Part Number Part Name
GHP9-42-16X Fuel Pump Assembly Retainer Ring (OEM)
BBM2-42-166A Fuel Pump Assembly Gasket (OEM)
PE11-13-35X Fuel Pump Assembly (OEM) - Not required but wanted to replace proactively
9983-30-408 Fuel Pump Assembly Screw (OEM).

You will want your fuel level to be 1/4 or less if possible. It seems like it would be close to the top of the fuel pump opening even at 1/2 tank.

My screws were really rusted. Following some suggestions, I soaked them in PB blaster for over 24 hours and tried different size Vessel JIS screwdrivers and JIS drill bit to attempt removal, all of them stripped out (do not try too hard and strip them out too far, you will want to have some material left to try and grip with locking pliers later).

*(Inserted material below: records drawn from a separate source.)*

-- ==== Sys2Proof/Certificates/Slice0/Obligations.lean ====
section
/-! DEFINITION. The statements about the machine, from the numbered rules of spec/. In a statement about `exec`, `s` is the
state after the advance, so `s.pc` is `(A + 2) & 0xFFF` (R29), and every completion says what `exec` answers, PC, the result Ok
and the frame. Rules the spec marks as its own decision D<n> are named as such in the docstring. -/

open Sys2Proof Sys2Proof.Machine

/-! ### Encoding -/

/-- Words the spec itself spells out decode to their instructions, at least one of each leading nibble, and words it calls
UnknownOpcode are rejected (95_test_vectors.md sections 1 and 2.1 to 2.8; most patterns are its general knowledge GK1, log
entry 9). -/
def Obligations.SampleWordsDecode : Prop :=
  decode 0x00E0 = .ok .cls ∧ decode 0x00EE = .ok .ret ∧ decode 0x1ABC = .ok (.jp 0xABC) ∧
    decode 0x2300 = .ok (.call 0x300) ∧ decode 0x3310 = .ok (.seImm 3 0x10) ∧ decode 0x4310 = .ok (.sneImm 3 0x10) ∧
    decode 0x5120 = .ok (.seReg 1 2) ∧ decode 0x6001 = .ok (.ldImm 0 0x01) ∧ decode 0x6105 = .ok (.ldImm 1 0x05) ∧
    decode 0x7001 = .ok (.addImm 0 0x01) ∧ decode 0x8014 = .ok (.addReg 0 1) ∧ decode 0x800E = .ok (.shl 0 0) ∧
    decode 0x9AB0 = .ok (.sneReg 10 11) ∧ decode 0xA123 = .ok (.ldI 0x123) ∧ decode 0xB300 = .ok (.jpV0 0x300) ∧
    decode 0xC30F = .ok (.rnd 3 0x0F) ∧ decode 0xD5A3 = .ok (.drw 5 10 3) ∧ decode 0xD010 = .ok (.drw 0 1 0) ∧
    decode 0xE09E = .ok (.skp 0) ∧ decode 0xF355 = .ok (.storeRegs 3) ∧
    decode 0x0000 = .error (.unknownOpcode 0x0000) ∧ decode 0x00E1 = .error (.unknownOpcode 0x00E1) ∧
    decode 0x0123 = .error (.unknownOpcode 0x0123) ∧ decode 0x5121 = .error (.unknownOpcode 0x5121) ∧
    decode 0x9AB8 = .error (.unknownOpcode 0x9AB8) ∧ decode 0x800F = .error (.unknownOpcode 0x800F) ∧
    decode 0x8008 = .error (.unknownOpcode 0x8008) ∧ decode 0xE09F = .error (.unknownOpcode 0xE09F) ∧
    decode 0xFFFF = .error (.unknownOpcode 0xFFFF)

/-- Decoding the encoded instruction gives it back, from its word and from its two bytes at the head of any bytes, for
every instruction and every operand value. -/
def Obligations.DecodeOfEncode : Prop :=
  ∀ (i : Instr) (rest : List Byte),
    decode i.encode = .ok i ∧ decodeBytes (bytesOfWord i.encode ++ rest) = .ok (i, rest)

/-- Every word has one meaning: a word that decodes to an instruction is that instruction's word. -/
def Obligations.EncodeOfDecode : Prop :=
  ∀ (w : Word) (i : Instr), decode w = .ok i → i.encode = w

/-- No word lies in two rows of the opcode map. -/
def Obligations.OpcodeRowsDisjoint : Prop :=
  ∀ (w : Word) (j k : Nat) (r r' : OpcodeRow), opcodeRows[j]? = some r → opcodeRows[k]? = some r' →
    r.covers w = true → r'.covers w = true → j = k

/-- A word of a row decodes to an instruction of that row, and a word of no row is rejected. -/
def Obligations.DecodeFollowsRows : Prop :=
  ∀ w : Word,
    (∀ r ∈ opcodeRows, r.covers w = true → ∃ i, decode w = .ok i ∧ opcodeRows[i.rowIndex]? = some r) ∧
    ((∀ r ∈ opcodeRows, r.covers w = false) → decode w = .error (.unknownOpcode w))

/-- The quirk record packs to five bits in the order of R21, bits 7:5 zero, and unpacks to itself. -/
def Obligations.QuirksPackInFiveBits : Prop :=
  ∀ q : Quirks, q.pack.toNat = q.shiftVy.toNat + 2 * q.jumpVx.toNat + 4 * q.logicClearsVf.toNat +
      8 * q.indexIncrement.toNat + 16 * q.clip.toNat ∧ Quirks.unpack q.pack = q

/-! ### The step -/

/-- The fetch reads the byte at PC as bits 15:8 and the byte at the next address modulo 4096 as bits 7:0. -/
def Obligations.FetchIsBigEndian : Prop :=
  ∀ s : State, s.fetchWord.toNat =
    256 * (s.mem.read s.pc).toNat + (s.mem.read (BitVec.ofNat 16 ((s.pc.toNat + 1) % 4096))).toNat

/-- When the word at PC decodes to an instruction, the step is that instruction's meaning on the state whose PC has advanced
by 2 modulo 4096, and it returns Ok unless that meaning raised; when no row matches, or the instruction is one this machine
does not have, the step raises UnknownOpcode. The model decodes FX29 on every machine and raises UnknownOpcode in its meaning
where FONT_BASE is none (log entry 2), and an error is a next state (log entry 3). -/
def Obligations.StepRunsDecoded : Prop :=
  ∀ (s a : State) (w : Word),
    w.toNat = 256 * (s.mem.read s.pc).toNat + (s.mem.read (BitVec.ofNat 16 ((s.pc.toNat + 1) % 4096))).toNat →
    a = { s with pc := BitVec.ofNat 16 ((s.pc.toNat + 2) % 4096) } →
    (∀ i : Instr, decode w = .ok i →
      step s = exec i a ∧ ∃ t, step s = .next t ∧ (t.result = .ok ∨ ∃ e, Raises a t e)) ∧
    (∀ i : Instr, decode w = .ok i → i.wellFormed s.fontBase = false → ∃ t, step s = .next t ∧ Raises a t .unknownOpcode) ∧
    (∀ e : DecodeError, decode w = .error e → ∃ t, step s = .next t ∧ Raises a t .unknownOpcode)

/-- Every step answers a next state; it returns Ok, or Err(e) with nothing else changed (D5; the result is recorded in the
model's own field, log entry 3). -/
def Obligations.ErrorsArePrecise : Prop :=
  ∀ s : State, s.pc.toNat < 4096 →
    ∃ t, step s = .next t ∧ (t.result = .ok ∨ ∃ e, t = { s with result := .err e })

/-- Exactly which steps raise which of the three errors, and that PC is then the address of the failing instruction and
memory is unchanged (D5, D8; that FX29 is decoded on every machine is log entry 2, the recorded result log entry 3). -/
def Obligations.ErrorKinds : Prop :=
  ∀ s t : State, step s = .next t →
    (t.result = .err .stackOverflow ↔ (∃ nnn, decode s.fetchWord = .ok (.call nnn)) ∧ s.sp.val = 16) ∧
    (t.result = .err .stackUnderflow ↔ decode s.fetchWord = .ok .ret ∧ s.sp.val = 0) ∧
    (t.result = .err .unknownOpcode ↔
      decode s.fetchWord = .error (.unknownOpcode s.fetchWord) ∨
        (∃ x, decode s.fetchWord = .ok (.ldF x)) ∧ s.fontBase = none) ∧
    (t.result ≠ .ok → t.pc.toNat = s.pc.toNat % 4096 ∧ t.mem = s.mem)

/-- After an error a further step raises the same error again and changes nothing (a consequence the spec derives in 40_execution_cycle.md). -/
def Obligations.ErrorRepeats : Prop :=
  ∀ (s t : State) (e : Fault), s.pc.toNat < 4096 → step s = .next t → t.result = .err e → step t = .next t

/-- Two zero bytes at PC are UnknownOpcode (a consequence the spec derives in 40_execution_cycle.md). -/
def Obligations.ZeroWordIsUnknown : Prop :=
  ∀ s : State, s.pc.toNat < 4096 → s.mem.read s.pc = 0 → s.mem.read (s.pc + 1) = 0 →
    step s = .next { s with result := .err .unknownOpcode }

/-- A jump to itself is a fixed point of the step. -/
def Obligations.SelfJumpIsFixed : Prop :=
  ∀ s : State, s.AtSelfJump → step s = .next { s with result := .ok }

/-! ### Invariants -/

/-- Every step keeps memory canonical and PC, I and the stack entries 12-bit values. -/
def Obligations.StepKeepsInv : Prop :=
  ∀ s t : State, s.Inv → step s = .next t → t.Inv

/-- So does every transaction of the host. -/
def Obligations.TransactionsKeepInv : Prop :=
  ∀ (tx : Transaction) (ses ses' : Session) (reply : Reply), ses.state.Inv →
    transact tx ses = .next (ses', reply) → ses'.state.Inv

/-- The state after reset, and after construction with any arguments, satisfies the invariant. -/
def Obligations.ResetHasInv : Prop :=
  State.reset.Inv ∧ ∀ (q : Quirks) (font : Option Addr12) (low : Vector Byte 512), (State.construct q font low).Inv

/-- No step changes the quirk record, FONT_BASE, the key-down matrix or the newly-pressed matrix. -/
def Obligations.StepLeavesKeysAndQuirks : Prop :=
  ∀ s t : State, step s = .next t →
    t.quirks = s.quirks ∧ t.fontBase = s.fontBase ∧ t.key = s.key ∧ t.newKey = s.newKey

/-- Which instructions write each piece of state: I, the stack, DT, ST, the frame buffer, memory, and the model's own draw
counter (log entry 4). In particular no instruction counts a timer down. -/
def Obligations.WritersOfEachPart : Prop :=
  ∀ (i : Instr) (s t : State), exec i s = .next t →
    (t.i ≠ s.i → (∃ nnn, i = .ldI nnn) ∨
      ∃ x, i = .addI x ∨ i = .ldF x ∨ (i = .storeRegs x ∨ i = .loadRegs x) ∧ s.quirks.indexIncrement = true) ∧
    (t.sp ≠ s.sp → i = .ret ∨ ∃ nnn, i = .call nnn) ∧
    (t.stack ≠ s.stack → ∃ nnn, i = .call nnn) ∧
    (t.dt ≠ s.dt → ∃ x, i = .ldDTVx x) ∧
    (t.st ≠ s.st → ∃ x, i = .ldSTVx x) ∧
    (t.fb ≠ s.fb → i = .cls ∨ ∃ x y n, i = .drw x y n) ∧
    ((∃ a, t.mem.read a ≠ s.mem.read a) → ∃ x, i = .storeRegs x ∨ i = .ldB x) ∧
    (t.draws ≠ s.draws → ∃ x nn, i = .rnd x nn)

/-- A register changes only where the instruction names it as its destination, or where it is VF and the instruction writes
a flag. -/
def Obligations.WritersOfRegisters : Prop :=
  ∀ (i : Instr) (s t : State) (r : Reg), exec i s = .next t → t.getV r ≠ s.getV r →
    hasDest i r ∨ r = vF ∧ setsFlag s.quirks i

/-! ### Construction -/

/-- The values at construction: everything zero but PC = 0x200, the low memory image and the construction arguments. -/
def Obligations.ConstructionValues : Prop :=
  ∀ (q : Quirks) (font : Option Addr12) (low : Vector Byte 512) (s : State), s = State.construct q font low →
    (∀ x, s.getV x = 0) ∧ s.i = 0 ∧ s.pc = 0x200 ∧ s.sp.val = 0 ∧ (∀ j : Fin 16, s.stack[j] = 0) ∧ s.dt = 0 ∧ s.st = 0 ∧
    (∀ c r, s.fb.pixel c r = false) ∧ (∀ k : Fin 16, s.key[k] = false) ∧ (∀ k : Fin 16, s.newKey[k] = false) ∧
    (∀ a : Word, a.toNat < 4096 → s.mem.read a = low.toList.getD a.toNat 0) ∧ s.quirks = q ∧ s.fontBase = font

/-- The reset state is construction with this hardware's all-zero low memory image and its own Q and FONT_BASE, which the
spec leaves OPEN (log entries 1 and 2). -/
def Obligations.ResetIsConstruction : Prop :=
  State.reset = State.construct Config.quirks Config.fontBase (Vector.replicate 512 0)

/-! ### Control flow -/

/-- JP. -/
def Obligations.JumpSetsPc : Prop :=
  ∀ (nnn : Addr12) (s : State), ∃ t, exec (.jp nnn) s = .next t ∧ t.pc.toNat = nnn.toNat ∧ t.result = .ok ∧
    Frame s t [] []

For all 8 screws they were too far rusted to be removed easily. The best method for me was using a small center punch and hammer to knock them loose. Strike the screw in a way the it will start to rotate it loose. Then using a small quality locking pliers to grip the screw head to unscrew. One screw had to be carefully drilled out. The threads were a bit damaged but still usable after drilling out. Used some blue thread locker for that one screw to keep it from coming loose.

Be sure to do this in a well ventilated area and disconnect the battery. Be careful not to kink the fuel line. Follow the instructions to depressurize the fuel line before disconnecting.

Make sure to clean the top of the tank before starting. A little metallic/rust debris got in the tank, but it was easy to clean out with a small strong magnet. Get one of those extending magnets for this.

Final reminder that you are working around fumes that can ignite, especially once the tank is open. Please take it to a mechanic if you are not comfortable performing the repair.
Hi, many thanks for the info. I just wanted to double check that this solved the issue?
I have similar corrosion (not quite as bad) but no wetness. when you opened the hatch under the seat did it smell strong of gas? Mine does not.
I have the same issue you had, smell of gas at the middle to rear driver side when engine is on. No code or leaks seen on the floor. I’m thinking the charcoal canister could be the cause, I know there is a recall where overfilling results in gas entering the charcoal canister.
 
Having the same issue right now on my 2015 Mazda 3. The screws wont come out even with penetrating oil, drilling them is probably the only way. I was wondering if anyone looked into using a gasket maker, like these two:

1. ABRO Ultra Plus RTV Silicone Sealant and Gasket Maker Black 999
2. Permatex 85420 Permashield Fuel Resistant Gasket Dressing

any recommendation on which one to use ? The first one hardens, and seems to be a good option in general, but not graded for fuel. The second stays liquid, which might be terrible in terms of attracting girt.